Clearance Certificates - Bulk Sales or Final Clearance / Dept. of Revenue (Rev) & Dept. of Labor & Industry (L&I)
The basic premise of clearance certificates is to give the State the ability to collect taxes due to it by an entity before that entity either dissolves or withdraws, merges into a non-qualified company (See Title 15, Sec. 139) or, in the case of Bulk Sales, is about to divest itself of 51% or more of its assets. See other Practice Tips for Dissolving a Corporation or LLC, Bulk Sales Transfers or Withdrawing a Foreign entity.
The clearance process is a long one for Rev but a short one for L&I. The reason for that is because Rev has more taxes to clear. L&I must only clear the Unemployment Compensation Tax where as Rev must clear three different Corporate Taxes, Sales & Use Tax, Withholding Tax, etc...
The process is begun by submitting a "Clearance Application" (our charge for delivering the application to both offices is just $35.00). The app is usually completed by the company CFO or accountant or lawyer. One practice tip with regard to the completion of the application: Line #3 should be a representative that will know what to do with the Clearance Certificate when the various departments mail them to that individual. A lot of our clients put our company name and address there so that we receive the certificates and notify them immediately upon receipt. Another benefit of doing this is if there is a problem with clearing a certain tax, the department involved will contact us, and we will then contact you so that you can resolve the problem with your client. If you put the client's name on Line 3, they very often do not respond properly to Revenue and that causes an even greater delay in obtaining the clearance certificates.

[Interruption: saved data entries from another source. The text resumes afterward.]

-- ==== Sys2Proof/Decode.lean ====
section
/-! DEFINITION. The decoder of instruction words and the encoder, from R58 to R66 and the opcode map of R72. -/

namespace Sys2Proof

/-- The operand that a 10-bit source field names; none for a reserved code (R65). -/
def srcOf (w : BitVec 10) : Option Src :=
  match fldN w 8 2 with
  | 0 => some (.v (fld w 0 8))
  | 1 => if fld w 6 2 = 0 then some (.s (fld w 0 6)) else none
  | 2 => if fld w 2 6 = 0 then some (.b (fld w 0 2)) else none
  | _ =>
    if bitAt w 7 then (if fld w 3 4 = 0 then some (.const (fld w 0 3)) else none)
    else some (.imm (fld w 0 7))

/-- The 10-bit field of an operand (R65). -/
def srcWord : Src → BitVec 10
  | .v r => (0 : BitVec 2) ++ r
  | .s r => (1 : BitVec 2) ++ ((0 : BitVec 2) ++ r)
  | .b r => (2 : BitVec 2) ++ ((0 : BitVec 6) ++ r)
  | .imm n => (3 : BitVec 2) ++ ((0 : BitVec 1) ++ n)
  | .const k => (3 : BitVec 2) ++ ((1 : BitVec 1) ++ ((0 : BitVec 4) ++ k))

/-- One bit as a field. -/
abbrev bit1 (b : Bool) : BitVec 1 := BitVec.ofBool b

/-- The word of a format V instruction (R58). -/
def vWord (op : BitVec 8) (f : VForm) : W64 :=
  op ++ f.d ++ bit1 f.w ++ f.bl ++ f.p ++ bit1 f.pn ++ srcWord f.a ++ srcWord f.b ++ srcWord f.c ++ f.md

/-- The word of a format I instruction (R59). -/
def iWord (op : BitVec 8) (f : IForm) : W64 :=
  op ++ f.d ++ bit1 f.w ++ f.bl ++ f.p ++ srcWord f.a ++ f.imm

/-- The word of a format M instruction (R60). -/
def mWord (op : BitVec 8) (f : MForm) : W64 :=
  op ++ f.d ++ (0 : BitVec 3) ++ f.p ++ bit1 f.pn ++ srcWord f.a ++ srcWord f.b ++ f.sz ++ f.scope ++ f.ord ++ f.off

/-- The word of a format C instruction (R61). -/
def cWord (op : BitVec 8) (f : CForm) : W64 :=
  op ++ f.d ++ (0 : BitVec 3) ++ f.p ++ bit1 f.pn ++ f.hint ++ f.live ++ (0 : BitVec 3) ++ f.off

/-- The fields of a format V word (R58). -/
def vForm (w : W64) : Option VForm := do
  let a ← srcOf (fld w 31 10)
  let b ← srcOf (fld w 21 10)
  let c ← srcOf (fld w 11 10)
  some ⟨fld w 48 8, bitAt w 47, fld w 45 2, fld w 42 3, bitAt w 41, a, b, c, fld w 0 11⟩

/-- The fields of a format I word (R59). -/
def iForm (w : W64) : Option IForm := do
  let a ← srcOf (fld w 32 10)
  some ⟨fld w 48 8, bitAt w 47, fld w 45 2, fld w 42 3, a, fld w 0 32⟩

/-- The fields of a format M word (R60). -/
def mForm (w : W64) : Option MForm := do
  let a ← srcOf (fld w 31 10)
  let b ← srcOf (fld w 21 10)
  some ⟨fld w 48 8, fld w 42 3, bitAt w 41, a, b, fld w 17 4, fld w 14 3, fld w 12 2, fld w 0 12⟩

/-- The fields of a format C word (R61). -/
def cForm (w : W64) : CForm :=
  ⟨fld w 48 8, fld w 42 3, bitAt w 41, fld w 39 2, fld w 35 4, fld w 0 32⟩

/-- The instruction of format V with opcode op (R72). -/
def buildV (op : Nat) (f : VForm) : Option Instr :=
  match op with
  | 0x00 => some (.nop f)
  | 0x01 => some (.iadd f)
  | 0x02 => some (.isub f)
  | 0x03 => some (.imul f)
  | 0x04 => some (.imulh f)
  | 0x05 => some (.imad f)
  | 0x06 => some (.imin f)
  | 0x07 => some (.imax f)
  | 0x08 => some (.iabs f)
  | 0x09 => some (.ineg f)
  | 0x0A => some (.idiv f)
  | 0x0B => some (.irem f)
  | 0x0F => some (.lop3 f)
  | 0x10 => some (.ladd f)
  | 0x11 => some (.lsub f)
  | 0x12 => some (.lmul f)
  | 0x13 => some (.lea f)
  | 0x14 => some (.and f)
  | 0x15 => some (.or f)
  | 0x16 => some (.xor f)
  | 0x17 => some (.andn f)
  | 0x18 => some (.shl f)
  | 0x19 => some (.shr f)
  | 0x1A => some (.rot f)
  | 0x1B => some (.bfe f)
  | 0x1C => some (.bfi f)
  | 0x1D => some (.popc f)
  | 0x1E => some (.clz f)
  | 0x1F => some (.brev f)
  | 0x20 => some (.isetp f)
  | 0x21 => some (.fsetp f)
  | 0x22 => some (.plop f)
  | 0x23 => some (.sel f)
  | 0x24 => some (.pmov f)
  | 0x25 => some (.clmul f)
  | 0x26 => some (.clmulh f)
  | 0x27 => some (.prmt f)
  | 0x30 => some (.fadd f)
  | 0x31 => some (.fsub f)
  | 0x32 => some (.fmul f)
  | 0x33 => some (.ffma f)
  | 0x34 => some (.fmin f)
  | 0x35 => some (.fmax f)
  | 0x36 => some (.fclamp f)
  | 0x37 => some (.fdiv f)
  | 0x38 => some (.fsqrt f)
  | 0x39 => some (.frcp f)
  | 0x3A => some (.frsq f)
  | 0x3B => some (.frnd f)
  | 0x3C => some (.fscale f)
  | 0x3D => some (.fexpt f)
  | 0x40 => some (.hadd2 f)
  | 0x41 => some (.hmul2 f)
  | 0x42 => some (.hfma2 f)
  | 0x43 => some (.hmin2 f)
  | 0x44 => some (.hmax2 f)
  | 0x45 => some (.cvt f)
  | 0x46 => some (.qpack f)
  | 0x47 => some (.qunpk f)
  | 0x48 => some (.spl6 f)
  | 0x49 => some (.jn6 f)
  | 0x50 => some (.fexp2 f)
  | 0x51 => some (.flog2 f)
  | 0x52 => some (.fsin f)
  | 0x53 => some (.fcos f)
  | 0x54 => some (.ftanh f)
  | 0x55 => some (.fsigm f)
  | 0x56 => some (.ferf f)
  | 0x57 => some (.ateval f)
  | 0x60 => some (.shfl f)
  | 0x61 => some (.redx f)
  | 0x62 => some (.scanx f)
  | 0x63 => some (.ballot f)
  | 0x64 => some (.matchKeys f)
  | 0x65 => some (.elect f)
  | 0x66 => some (.vote f)
  | 0x67 => some (.rdlane f)
  | 0x68 => some (.wrlane f)
  | 0x69 => some (.xshuf f)
  | 0x70 => some (.smov f)
  | 0x72 => some (.sadd f)
  | 0x73 => some (.ssub f)
  | 0x74 => some (.smul f)
  | 0x75 => some (.sand f)
  | 0x76 => some (.sor f)
  | 0x77 => some (.sxor f)
  | 0x78 => some (.sshl f)
  | 0x79 => some (.sshr f)
  | 0x7A => some (.scmp f)
  | 0x7B => some (.ssel f)
  | 0x7C => some (.srd f)
  | 0x7D => some (.swr f)
  | 0x81 => some (.jmp f)
  | 0x83 => some (.ret f)
  | 0x88 => some (.bar f)
  | 0x8A => some (.waitc f)
  | 0x8B => some (.idem f)
  | 0x8D => some (if bitAt f.md 0 then .tretSkp f else .tretRpl f)
  | 0x8E => some (.rbsur f)
  | 0x8F => some (.rbclm f)
  | 0xB0 => some (.cpy f)
  | 0xB1 => some (.tcpy f)
  | 0xB2 => some (.chain f)
  | 0xB3 => some (.gather f)
  | 0xB4 => some (.scatter f)
  | 0xB5 => some (.nrset f)
  | 0xB6 => some (.nred f)
  | 0xC0 => some (.mma f)
  | 0xC1 => some (.pmma f)
  | 0xC2 => some (.smma f)
  | 0xC3 => some (.accld f)
  | 0xC4 => some (.accst f)
  | 0xC5 => some (.accz f)
  | 0xC6 => some (.drain f)
  | 0xC7 => some (.lqstart f)
  | 0xC8 => some (.lqstop f)
  | 0xC9 => some (.atload f)
  | 0xCA => some (.atswap f)
  | 0xCB => some (.msusp f)
  | 0xCC => some (.mres f)
  | 0xD0 => some (.tspawn f)
  | 0xD1 => some (.wqry f)
  | 0xD2 => some (.glaunch f)
  | 0xD3 => some (.gwait f)
  | 0xE0 => some (.tokacq f)
  | 0xE1 => some (.tokrel f)
  | 0xE2 => some (.tokqry f)
  | 0xE3 => some (.tlbinv f)
  | 0xE4 => some (.fqpop f)
  | 0xE5 => some (.fqrpl f)
  | 0xE6 => some (.migr f)
  | 0xE7 => some (.cntrd f)
  | 0xE8 => some (.cntclr f)
  | _ => none

/-- The instruction of format I with opcode op (R72). -/
def buildI (op : Nat) (f : IForm) : Option Instr :=
  match op with
  | 0x0C => some (.iaddi f)
  | 0x0D => some (.imuli f)
  | 0x0E => some (.movi f)
  | 0x71 => some (.smovi f)
  | 0x7E => some (.smovh f)
  | 0x8C => some (.trap f)
  | _ => none

/-- The instruction of format M with opcode op (R72). -/
def buildM (op : Nat) (f : MForm) : Option Instr :=
  match op with
  | 0x90 => some (.lds f)
  | 0x91 => some (.sts f)
  | 0x92 => some (.atoms f)
  | 0x93 => some (.ldsx f)
  | 0x94 => some (.stsx f)
  | 0xA0 => some (.ld f)
  | 0xA1 => some (.st f)
  | 0xA2 => some (.atom f)
  | 0xA3 => some (.sld f)
  | 0xA4 => some (.sst f)
  | 0xA5 => some (.fence f)
  | 0xA6 => some (.fencel f)
  | 0xA7 => some (.fenceh f)
  | 0xA8 => some (.opfence f)
  | 0xA9 => some (.invl1 f)
  | 0xAA => some (.pref f)
  | 0xAB => some (.dfill f)
  | _ => none

/-- The instruction of format C with opcode op (R72). -/
def buildC (op : Nat) (f : CForm) : Option Instr :=
  match op with
  | 0x80 => some (.bra f)
  | 0x82 => some (.call f)
  | 0x84 => some (.mjoin f)
  | 0x85 => some (.join f)
  | 0x86 => some (.exit f)
  | 0x87 => some (.kill f)
  | 0x89 => some (.yield f)
  | 0xFF => some (.brk f)
  | 0xD4 => some (.jmpx f)
  | _ => none

/-- The instruction that a word's opcode and fields name, before the checks of WellFormed (R72). -/
def build (w : W64) : Except DecodeErr Instr :=
  let op := fldN w 56 8
  if let some i := buildC op (cForm w) then
    if fld w 45 3 = 0 ∧ fld w 32 3 = 0 then .ok i else .error .nonzeroField
  else if (buildV op {}).isSome then
    match vForm w with
    | none => .error .reservedSource
    | some f => match buildV op f with
      | some i => .ok i
      | none => .error .unallocated
  else if (buildM op {}).isSome then
    match mForm w with
    | none => .error .reservedSource
    | some f => match buildM op f with
      | some i => if fld w 45 3 = 0 then .ok i else .error .nonzeroField
      | none => .error .unallocated
  else if (buildI op {}).isSome then
    match iForm w with
    | none => .error .reservedSource
    | some f => match buildI op f with
      | some i => .ok i
      | none => .error .unallocated
  else .error .unallocated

With regard to BULK SALES clearances, remember that a 10 day notice must be submitted to the Departments prior to closing the transaction. Some Revenue supervisors take the position that the best practice regarding the 10 day notice is to file the clearance application as the notice. Obviously, a letter with details regarding the closing should probably accompany the application. The good thing about having us deliver the applications is that we will obtain a "received" stamped copy and return that to you for your file. We are currently in the process of attempting to determine the purpose and legal effect of the 10 day notice. The conundrum, of course, is that the buyer in a transaction wants the certificates but they will probably take months to obtain, so what to do at closing is often the big question.

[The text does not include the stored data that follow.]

/-- The whole K9. -/
structure State where
  /-- Events that the outside world and the units deliver next, oldest first (log 3). -/
  inputs : List Instr := []
  /-- The group and split that issue (log 3). -/
  cur : Nat × Nat := (0, 0)
  /-- Steps taken, argument of the free values (log 2). -/
  tick : Nat := 0
  /-- Next unused name of a group, operation or workgroup (log 3). -/
  nextId : Nat := 1
  power : Bool := true
  dev : DevState := .boot
  /-- SR_CLK (R98). -/
  clk : W64 := 0
  groups : List Group := []
  wgs : List Workgroup := []
  grids : List Grid := []
  launches : List Launch := []
  ctxs : List Context := []
  xfers : List Xfer := []
  /-- Capacity in images of a core's overflow ring, as grown (R293). -/
  overflowCap : SMap Nat := []
  /-- Whether a core admitted last from its overflow ring (R293). -/
  ringLast : SMap Bool := []
  mops : List MemOp := []
  /-- Entries of the outstanding-transaction tables in use (R319). -/
  txs : List Tx := []
  copies : List CopyOp := []
  written : List Written := []
  /-- Accesses of engines parked on deferred words: operation, place in the order of parking, and word (R193, R218). -/
  engineWaits : List (Nat × Nat × Loc) := []
  lathe : List LatheOp := []
  rings : List Ring := []
  collectors : List Collector := []
  queries : List Query := []
  /-- Dequeues whose element is read at a peer (R191). -/
  enqReads : List EnqRead := []
  tokOps : List TokOp := []
  evals : List Eval := []
  evalPosts : List EvalPost := []
  reductions : List Reduction := []
  tokens : List Token := []
  /-- Requests that wait for an entry of the token table, oldest first: requester and region (R313). -/
  tokWait : List (Option Nat × Nat) := []
  /-- Local bytes of tier 0 and 1 (R188). -/
  mem : Memory := []
  /-- Scratchpads: byte off of core c at 2^20 c + off (R187). -/
  spm : Memory := []
  /-- Tags of D pages: key local address / 8, 0 is VAL (R192). -/
  tags : SMap (BitVec 2) := []
  /-- Poisoned bytes, by local address (R335, R338). -/
  poison : SMap Bool := []
  /-- Poisoned bytes of scratchpads, keyed as spm (R335). -/
  spmPoison : SMap Bool := []
  /-- Poisoned elements of accumulator stores, keyed as acc (R335, R338). -/
  accPoison : SMap Bool := []
  /-- Accumulator stores: key (256 core + row) 1024 + column (R197). -/
  acc : SMap W32 := []
  /-- Holding workgroup of band b of core c: key 32 c + b, 0 is free (R233). -/
  bands : SMap Nat := []
  /-- Last context of a band plus one, and of each KiB of scratchpad: key 1024 core + KiB (R21, R233). -/
  bandCtx : SMap Nat := []
  spmCtx : SMap Nat := []
  /-- Activation banks: key 16384 core + 8192 bank + byte; and the active bank of a core (R251). -/
  act : Memory := []
  actBank : SMap Nat := []
  l1 : List L1Line := []
  /-- Words held in a core's instruction store: core, context, the grid that fetched it (0 a task's group), address and word (R57). -/
  istore : List (Nat × Nat × Nat × Nat × W64) := []
  tlb : List TlbEntry := []
  /-- Cores forced conservative, a bit a core (R99). -/
  fcons : BitVec 192 := 0
  /-- SR_SEGID plus one of a pinned core, and the drift grid that pins it (R289). -/
  segid : SMap (Nat × Nat) := []
  fq : FaultQueue := {}
  cam : List CamEntry := []
  history : List History := []
  /-- Rows that each slice's patrol has visited in address order (R347). -/
  patrol : SMap Nat := []
  /-- Firmware event queue, oldest first (R271). -/
  events : List FwEvent := []
  /-- Device counters: key 4096 INDEX + INST (R323). -/
  counters : SMap W64 := []
  /-- Event selected for a performance counter: key core 16 + j (R324). -/
  perfSel : SMap Byte := []
  shadowReqs : List ShadowReq := []
  screenEnds : List ScreenEnd := []
  /-- Workgroups whose shadow has reached its comparison, and whether it has failed (R323, R341). -/
  screens : List (Nat × Bool) := []
  /-- WQRY answers of screened groups that their shadows have still to take: workgroup, SR_GINWG and answer (R341). -/
  handouts : List (Nat × Nat × W64) := []
  passes : List Pass := []
  /-- SR_CLK at a core's last swap event (R279). -/
  lastSwap : SMap Nat := []
  /-- Command area (R374) and patch area (R372). -/
  cmdMem : Memory := []
  patch : Memory := []
  /-- The command that the firmware has begun (R376). -/
  cmd : Option CmdBlock := none
  /-- What queued command blocks held before they were rewritten: slot and block (R376). -/
  cmdRewritten : List (Nat × BitVec 512) := []
  /-- MIGRATE commands in progress. -/
  migrates : List Migrate := []
  /-- MSI-X table and pending-bit array (R372). -/
  msix : Memory := []
  /-- MSI-X vectors signalled, oldest first (R371). -/
  msi : List Nat := []
  /-- Answers to host loads, oldest first: requester and data (R199). -/
  replies : List (Nat × BitVec 256) := []
  /-- Negotiated command-set version (R378). -/
  version : Option Nat := none
  /-- A patch has been accepted (R382). -/
  patched : Bool := false
  /-- SR_CLK when STATE last changed (R383). -/
  devAt : W64 := 0
  point : OpPoint := .full
  hostWait : Nat := 40
  recovery : Nat := 8
  scrubPeriod : Nat := 10000
  scrubWeighted : Bool := false
  /-- Logical peer number, none outside a domain (R373). -/
  peer : Option Nat := none
  domain : PeerState := .absent
  /-- States of the logical peers, by number (R344); absent ones are not listed. -/
  peers : SMap PeerState := []
  /-- Members of multicast groups, by id, and the context of each group (R316). -/
  mcast : SMap (List Nat) := []
  mcastCtx : SMap Nat := []
  /-- Packets sent to the fabric, oldest first (R360). -/
  sent : List Packet := []
  /-- Writes of the device itself that wait for a port and a free tag, oldest first (R355, R360). -/
  unsent : List Packet := []
  /-- Whole packets received and not yet served, oldest first. -/
  arrived : List Packet := []
  ports : List Port := []
  /-- Frames that the firmware has handed out of tier 0 and of tier 1: first frame and number of 64 KiB frames (R409). -/
  frames : List (Nat × Nat) := []
  frames1 : List (Nat × Nat) := []
  deriving DecidableEq, Repr, Inhabited

/-- The command queue header that the firmware writes at reset (R374): LCAP 10, ESIZE 8, BASE 0x1000. -/
def resetCmdMem : Memory := [(1, 0x10), (8, 10), (9, 8)]

/-- The machine right after reset (R373, R383): bring-up stands at BOOT and every core is forced conservative (R35). -/
def State.reset : State where
  cmdMem := resetCmdMem
  fcons := BitVec.allOnes 192
  ports := List.replicate 72 {}

end Sys2Proof.Machine
end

See the LINKS page on Esquire Assist's website to be directed to Rev's web site dealing with Bulk Sales and Clearance Certificates.
Why you should not let your Registered Office Provider contract lapse.
Allowing a contract with a Registered Office Provider to lapse results in non-compliance with PA law (see below) when the Agent files a withdraw. That non-compliance could have serious consequences. It could, and probably should, deny you access to PA courts if you should want to file suit here. On the other end, it could also result in potential "piercing the veil" consequences. What is "piecing the veil"? That is when a court disregards the veil of protection which a corporation or LLC provides to the principals, and the court, under certain circumstances, can find the individual personally liable. In short, it isn't a good idea to let your Registered Office Provider go unpaid. Click Here...to learn more about the CROP services offed by AAAgent Services, LLC.
Remember that in Pennsylvania we utilize "Registered Offices" rather than "Registered Agents." The sections that deal with Registered Offices and Registered Office Providers are Sections 1103, 1507, 108, 109. Failure to maintain a Registered Office puts a company in violation of Section 1507 which requires a company to "continuously maintain" a Registered Office.